The lines to copy are those in the records below that hold the word "DtdEntry".

▶

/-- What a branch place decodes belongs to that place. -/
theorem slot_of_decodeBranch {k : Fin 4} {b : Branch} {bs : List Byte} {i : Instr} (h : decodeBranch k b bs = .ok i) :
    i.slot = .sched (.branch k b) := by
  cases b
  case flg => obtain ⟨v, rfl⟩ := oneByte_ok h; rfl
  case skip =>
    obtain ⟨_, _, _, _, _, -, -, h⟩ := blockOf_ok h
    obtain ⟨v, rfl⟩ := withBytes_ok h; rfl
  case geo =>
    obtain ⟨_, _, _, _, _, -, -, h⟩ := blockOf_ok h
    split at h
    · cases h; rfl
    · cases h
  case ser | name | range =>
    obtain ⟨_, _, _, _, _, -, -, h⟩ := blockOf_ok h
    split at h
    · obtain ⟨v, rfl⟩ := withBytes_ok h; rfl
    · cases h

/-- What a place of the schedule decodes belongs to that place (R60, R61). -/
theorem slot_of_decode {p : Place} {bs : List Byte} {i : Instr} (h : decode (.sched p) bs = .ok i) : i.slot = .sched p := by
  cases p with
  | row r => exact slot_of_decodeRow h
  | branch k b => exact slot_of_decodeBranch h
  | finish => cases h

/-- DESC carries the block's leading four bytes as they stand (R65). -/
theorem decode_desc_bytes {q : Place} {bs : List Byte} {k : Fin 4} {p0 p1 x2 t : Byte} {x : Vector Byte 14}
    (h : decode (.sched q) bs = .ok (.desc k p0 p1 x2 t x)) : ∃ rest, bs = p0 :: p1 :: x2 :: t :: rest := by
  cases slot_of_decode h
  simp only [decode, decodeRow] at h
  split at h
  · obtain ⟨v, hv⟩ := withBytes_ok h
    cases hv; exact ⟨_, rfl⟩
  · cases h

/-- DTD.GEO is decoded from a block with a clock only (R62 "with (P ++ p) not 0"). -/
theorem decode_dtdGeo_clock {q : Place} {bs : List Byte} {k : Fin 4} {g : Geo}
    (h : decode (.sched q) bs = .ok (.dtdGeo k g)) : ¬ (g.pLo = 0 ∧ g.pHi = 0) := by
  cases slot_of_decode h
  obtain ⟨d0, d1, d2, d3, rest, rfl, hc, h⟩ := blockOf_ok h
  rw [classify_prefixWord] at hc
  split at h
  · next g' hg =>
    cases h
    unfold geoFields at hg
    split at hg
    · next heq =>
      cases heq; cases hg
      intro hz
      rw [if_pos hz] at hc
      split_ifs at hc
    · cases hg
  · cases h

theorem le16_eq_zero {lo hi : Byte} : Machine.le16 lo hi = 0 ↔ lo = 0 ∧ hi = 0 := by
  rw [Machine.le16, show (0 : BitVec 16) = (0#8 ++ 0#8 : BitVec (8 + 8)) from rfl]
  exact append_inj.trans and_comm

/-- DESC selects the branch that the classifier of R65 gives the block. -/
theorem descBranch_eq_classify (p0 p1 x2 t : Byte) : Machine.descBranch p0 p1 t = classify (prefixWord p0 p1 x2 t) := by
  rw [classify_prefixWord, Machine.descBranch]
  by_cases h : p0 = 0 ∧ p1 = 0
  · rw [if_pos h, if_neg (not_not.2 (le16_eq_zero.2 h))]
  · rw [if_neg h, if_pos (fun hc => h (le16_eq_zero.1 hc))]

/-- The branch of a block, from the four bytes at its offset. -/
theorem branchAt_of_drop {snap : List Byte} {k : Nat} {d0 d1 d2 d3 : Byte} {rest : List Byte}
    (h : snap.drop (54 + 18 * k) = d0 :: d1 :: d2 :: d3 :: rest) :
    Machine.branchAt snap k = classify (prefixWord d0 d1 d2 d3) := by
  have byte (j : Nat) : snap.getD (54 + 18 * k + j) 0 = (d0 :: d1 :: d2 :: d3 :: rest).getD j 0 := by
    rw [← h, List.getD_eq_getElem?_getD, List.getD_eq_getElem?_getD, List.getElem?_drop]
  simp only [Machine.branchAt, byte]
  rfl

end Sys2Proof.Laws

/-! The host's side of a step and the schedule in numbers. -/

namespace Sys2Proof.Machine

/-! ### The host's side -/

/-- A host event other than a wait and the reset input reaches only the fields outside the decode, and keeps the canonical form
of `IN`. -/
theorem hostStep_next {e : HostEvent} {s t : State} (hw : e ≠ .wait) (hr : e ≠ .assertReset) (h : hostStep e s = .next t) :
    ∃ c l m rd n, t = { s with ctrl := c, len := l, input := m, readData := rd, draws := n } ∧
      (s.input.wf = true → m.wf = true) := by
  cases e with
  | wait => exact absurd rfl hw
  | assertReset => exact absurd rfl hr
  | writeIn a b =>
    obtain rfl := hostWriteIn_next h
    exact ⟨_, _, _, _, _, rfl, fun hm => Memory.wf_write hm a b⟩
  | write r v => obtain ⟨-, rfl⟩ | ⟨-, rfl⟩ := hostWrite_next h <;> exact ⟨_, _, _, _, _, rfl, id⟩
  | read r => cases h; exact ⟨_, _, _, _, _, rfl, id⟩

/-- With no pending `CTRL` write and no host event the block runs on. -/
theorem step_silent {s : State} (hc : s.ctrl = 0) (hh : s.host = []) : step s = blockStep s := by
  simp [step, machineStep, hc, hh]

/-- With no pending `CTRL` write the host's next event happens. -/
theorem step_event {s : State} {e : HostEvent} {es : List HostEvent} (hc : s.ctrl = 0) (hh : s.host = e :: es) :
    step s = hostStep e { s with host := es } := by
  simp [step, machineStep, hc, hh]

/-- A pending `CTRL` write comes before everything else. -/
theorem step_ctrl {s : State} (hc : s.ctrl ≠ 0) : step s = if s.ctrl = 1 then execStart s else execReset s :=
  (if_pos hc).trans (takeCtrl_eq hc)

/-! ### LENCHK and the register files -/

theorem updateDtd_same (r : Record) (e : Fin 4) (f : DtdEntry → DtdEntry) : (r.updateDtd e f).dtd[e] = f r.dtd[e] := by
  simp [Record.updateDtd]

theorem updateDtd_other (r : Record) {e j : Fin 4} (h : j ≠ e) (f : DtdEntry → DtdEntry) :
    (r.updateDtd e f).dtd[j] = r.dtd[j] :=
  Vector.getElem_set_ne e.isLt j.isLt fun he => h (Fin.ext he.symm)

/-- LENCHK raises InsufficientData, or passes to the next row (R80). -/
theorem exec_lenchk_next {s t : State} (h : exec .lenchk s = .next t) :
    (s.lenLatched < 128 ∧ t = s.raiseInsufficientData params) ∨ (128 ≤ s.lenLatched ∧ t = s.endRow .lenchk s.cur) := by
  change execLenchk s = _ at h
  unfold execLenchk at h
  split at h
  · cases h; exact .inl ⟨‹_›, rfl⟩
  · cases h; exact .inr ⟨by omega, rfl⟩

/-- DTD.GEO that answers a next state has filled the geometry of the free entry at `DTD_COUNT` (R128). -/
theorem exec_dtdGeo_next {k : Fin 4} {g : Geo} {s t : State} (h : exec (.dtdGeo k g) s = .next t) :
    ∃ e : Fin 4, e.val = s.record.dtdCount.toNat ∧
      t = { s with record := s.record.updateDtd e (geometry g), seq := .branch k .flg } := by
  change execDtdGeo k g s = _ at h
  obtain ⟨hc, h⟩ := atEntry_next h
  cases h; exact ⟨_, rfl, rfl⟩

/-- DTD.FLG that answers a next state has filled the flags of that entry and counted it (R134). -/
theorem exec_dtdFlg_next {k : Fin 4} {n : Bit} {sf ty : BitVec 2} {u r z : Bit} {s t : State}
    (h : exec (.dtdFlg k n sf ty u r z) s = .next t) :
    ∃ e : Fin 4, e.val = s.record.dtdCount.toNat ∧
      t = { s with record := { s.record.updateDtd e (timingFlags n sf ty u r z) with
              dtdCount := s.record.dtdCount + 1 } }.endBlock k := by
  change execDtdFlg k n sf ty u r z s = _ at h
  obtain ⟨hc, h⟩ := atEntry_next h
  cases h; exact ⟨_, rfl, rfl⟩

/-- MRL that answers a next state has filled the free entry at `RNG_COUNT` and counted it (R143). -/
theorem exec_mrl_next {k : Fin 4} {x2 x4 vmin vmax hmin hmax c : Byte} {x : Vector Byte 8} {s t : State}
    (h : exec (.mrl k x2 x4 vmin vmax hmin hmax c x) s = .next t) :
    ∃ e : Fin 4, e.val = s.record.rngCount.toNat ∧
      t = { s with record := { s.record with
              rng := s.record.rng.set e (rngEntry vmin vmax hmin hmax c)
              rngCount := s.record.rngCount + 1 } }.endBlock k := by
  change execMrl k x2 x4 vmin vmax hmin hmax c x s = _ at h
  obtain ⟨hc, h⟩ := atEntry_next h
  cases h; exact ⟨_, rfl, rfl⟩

◀
▶

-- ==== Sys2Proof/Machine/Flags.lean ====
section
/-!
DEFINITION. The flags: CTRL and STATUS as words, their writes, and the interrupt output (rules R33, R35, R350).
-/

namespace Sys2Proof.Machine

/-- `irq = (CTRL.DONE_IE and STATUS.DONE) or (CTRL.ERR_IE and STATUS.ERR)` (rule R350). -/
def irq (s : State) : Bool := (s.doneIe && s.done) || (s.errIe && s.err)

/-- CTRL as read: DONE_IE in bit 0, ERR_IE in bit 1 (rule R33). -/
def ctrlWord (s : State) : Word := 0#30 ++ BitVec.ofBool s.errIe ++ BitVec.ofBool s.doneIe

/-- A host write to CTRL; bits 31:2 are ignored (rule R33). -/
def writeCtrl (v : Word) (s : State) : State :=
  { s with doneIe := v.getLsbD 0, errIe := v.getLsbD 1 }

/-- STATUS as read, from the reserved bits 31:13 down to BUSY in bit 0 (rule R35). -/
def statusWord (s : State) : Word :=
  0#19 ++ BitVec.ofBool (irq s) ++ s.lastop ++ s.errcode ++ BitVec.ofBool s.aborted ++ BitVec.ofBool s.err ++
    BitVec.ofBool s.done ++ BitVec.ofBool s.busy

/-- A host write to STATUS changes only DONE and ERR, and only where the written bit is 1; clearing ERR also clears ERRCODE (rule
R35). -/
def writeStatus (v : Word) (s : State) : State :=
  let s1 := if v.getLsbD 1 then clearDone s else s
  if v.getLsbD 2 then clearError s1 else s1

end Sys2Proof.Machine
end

◀

■ Task solution ■
theorem updateDtd_same (r : Record) (e : Fin 4) (f : DtdEntry → DtdEntry) : (r.updateDtd e f).dtd[e] = f r.dtd[e] := by
theorem updateDtd_other (r : Record) {e j : Fin 4} (h : j ≠ e) (f : DtdEntry → DtdEntry) :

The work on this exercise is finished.